Eine Beschränkung des Versorgungsausgleichs, die zu einer Abweichung des dem Versorgungsausgleich immanenten Halbteilungsgrundsatzes führt, kommt nur dann in Betracht, wenn die vollständige Durchführung des Versorgungsausgleichs grob unbillig wäre. Eine grobe Unbilligkeit liegt vor, wenn eine rein schematische Durchführung des Versorgungsausgleichs unter den besonderen Gegebenheiten des konkreten Einzelfalles dem Grundgedanken der gesetzlichen Regelung in unerträglicher Weise widerspricht. Grundgedanke der gesetzlichen Regelung des Versorgungsausgleichs ist der Halbteilungsgrundsatz (§ 1 Abs. 1 VersAusglG). Die Härtefallklausel des § 27 VersAusglG hat in diesem Zusammenhang die Funktion eines Gerechtigkeitskorrektivs: Sie soll als Ausnahmeregelung eine am Gerechtigkeitsgedanken orientierte Entscheidung in solchen Fällen ermöglichen, in denen die schematische Durchführung des Versorgungsausgleichs zur "Prämierung" einer groben Verletzung der aus der ehelichen Gemeinschaft folgenden Pflichten führen oder gegen die tragenden Prinzipien des Versorgungsausgleichs verstoßen würde.
Die Auslegung von § 27 VersAusglG hat sich daher stets an der gesetzlichen Zielsetzung des Versorgungsausgleichs zu orientieren, nämlich eine gleichberechtigte Teilhabe der Ehegatten an dem in der Ehe erworbenen Versorgungsvermögen zu verwirklichen und dem Ehegatten, der in der Ehezeit keine oder nur geringere eigene Versorgungsanwartschaften hat aufbauen können, eine eigene Versorgung zu schaffen. Gleichzeitig hat eine umfassende Gesamtabwägung der wirtschaftlichen, sozialen und persönlichen Verhältnisse beider Ehegatten zu erfolgen (vgl. BGH, Beschl. v. 1.4.2015 - XII ZB 701/13; BGH, Beschl. v. 16.8.2017 - XII ZB 21/17). In diesem Rahmen sind auch solche Versorgungsanrechte mit in die Gesamtabwägung einzustellen, die weder durch Arbeit noch durch Vermögen geschaffen wurden und mithin nicht im Rahmen des Versorgungsausgleichs auszugleichen sind (§ 2 Abs. 2 Nr. 1 VersAusglG). Dies betrifft unter anderem Renten aus der gesetzlichen Unfallversicherung.

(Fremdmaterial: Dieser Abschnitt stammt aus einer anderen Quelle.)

theorem test_tlbinv : runs (.tlbinvContext 0 1) (tlbs (byCtx false)) (fun u => (u.core 0).dtlb.length == 1 && (u.core 1).itlb.length == 1 && (u.thread 0).pc == 4)
    ∧ runs (.tlbinvContext 0 1) (tlbs (byCtx true)) (fun u => (u.thread 0).mode == .bcast && u.keys.bcasts.length == 1)
    ∧ runs (.tlbinvBroadcastApplied 0) { (tlbs {}).setThread 0 { mode := .bcast } with keys := { bcasts := [(0, false, (byCtx true).gr 1)] } }
        (fun u => (u.core 1).itlb.length == 0 && (u.thread 0).pc == 4 && u.keys.bcasts == []) := by decide +kernel

theorem test_reseed : runs (.ctxreseed 0 1) (isa regs) (fun u => (u.thread 0).mode == .reseed && u.keys.waiting == [(0, 5)] && (u.core 0).reseedCtx == 5)
    ∧ runs (.reseedStart 0) { isa {} with keys := { waiting := [(0, 5), (1, 6)], ptr := 1 } } (fun u => u.keys.serving == some (0, 5) && u.keys.waiting == [(1, 6)] && u.keys.ptr == 1)
    ∧ runs (.reseedStart 1) { isa {} with keys := { waiting := [(0, 5), (1, 6)], ptr := 1 } } (fun u => u.keys.serving == some (1, 6) && u.keys.waiting == [(0, 5)] && u.keys.ptr == 2)
    ∧ runs (.reseedDone true 99) { (isa {}).setThread 0 { mode := .reseed } with keys := { serving := some (0, 5) } }
        (fun u => sget 0 u.keys.ctxKeys 5 == 99 && (u.thread 0).pc == 4 && (u.core 0).reseedStatus == 0)
    ∧ runs (.reseedDone false 99) { (isa {}).setThread 0 { mode := .reseed } with keys := { serving := some (0, 5) } } (fun u => u.keys.ctxKeys == [] && (u.core 0).reseedStatus == 1) := by
  decide +kernel

theorem witness_PrefetchIsAHint : (isa regs).ready 0 (.pref 0 .l1 1 1) = true ∧ gives (.pref 0 .l1 1 1) regs (fun y => y.pc == 4 && y.g == regs.g)
    ∧ gives (.pref 0 .stream 5 0x7FFF) regs (fun y => y.pc == 4) := by decide +kernel

/-! ### The Bearing ledger, steps and Slack -/

/-- 3,279 of 3,280 CORE units claimed, and all of HUB but one. -/
def nearly : State := { base with ledger := { claimed := [(3, { core := 3279, hub := 1199 })] } }

theorem witness_BearingLedger : (nearly.ledger.claimed.map fun p => p.2.core).sum + 1 ≤ nearly.ledger.limCore.toNat
    ∧ ¬ ((nearly.ledger.claimed.map fun p => p.2.core).sum + 2 ≤ nearly.ledger.limCore.toNat) ∧ rampStart nearly.ledger.ramps (rampLen 1) ≤ 16000
    ∧ (nearly.ledger.claimed.map fun p => p.2.hub).sum + 1 ≤ nearly.ledger.limHub.toNat
    ∧ rampStart [(0, 16001)] (rampLen 1) > 16000 := by decide +kernel

theorem test_bearing : runs (.bearingClaim ⟨5, 0, 1, 1⟩ []) nearly (fun u => sget {} u.ledger.claimed 5 == { core := 1, hub := 1 } && u.ledger.ramps.length == 1 && u.ledger.refused == 0 && u.ledger.ptr == 6)
    ∧ goes (.bearingClaim ⟨5, 0, 2, 0⟩ []) nearly { nearly with ledger := { nearly.ledger with refused := 1, ptr := 6 } } ∧ goes (.bearingClaim ⟨5, 0, 0, 0⟩ []) nearly nearly
    ∧ goes (.bearingClaim ⟨49, 0, 0, 2⟩ []) nearly { nearly with ledger := { nearly.ledger with refused := 1, ptr := 0 } }
    ∧ runs (.bearingClaim ⟨5, 0, 1, 0⟩ [⟨2, 24, 1, 0⟩, ⟨2, 3, 1, 0⟩]) nearly (fun u => sget {} u.ledger.claimed 2 == { core := 1 } && sget {} u.ledger.claimed 5 == {} && u.ledger.refused == 2 && u.ledger.ptr == 3)
    ∧ runs (.bearingRelease 3 9 0) nearly (fun u => sget {} u.ledger.claimed 3 == { core := 3270, hub := 1199 }) := by decide +kernel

Infolgedessen war ein Ausgleich der Berufsunfähigkeitsversicherung des Antragstellers als grob unbillig anzusehen. Beide Ehegatten sind teilweise in ihrer Erwerbsfähigkeit gemindert, wobei die Minderung jeweils in der Ehezeit eintrat, und beide beziehen auf Grund ihrer eingeschränkten Erwerbsfähigkeit eine Versorgung, der Antragsteller eine private Berufsunfähigkeitsversicherung, die Antragsgegnerin eine gesetzliche Unfallversicherung. Im Gegensatz zu der Versorgung des Antragstellers, unterfällt die Versorgung der Antragsgegnerin jedoch nicht dem Versorgungsausgleich. Diese wurde, anders als etwa eine Erwerbsunfähigkeitsrente in der gesetzlichen Rentenversicherung, nicht durch Arbeit geschaffen. Auch wurde sie, anders als etwa eine private Berufsunfähigkeitsversicherung, nicht durch Vermögen geschaffen. Sie ist mithin nicht im Rahmen des Versorgungsausgleichs auszugleichen, sondern steht auch nach der Ehescheidung allein der Antragsgegnerin zu.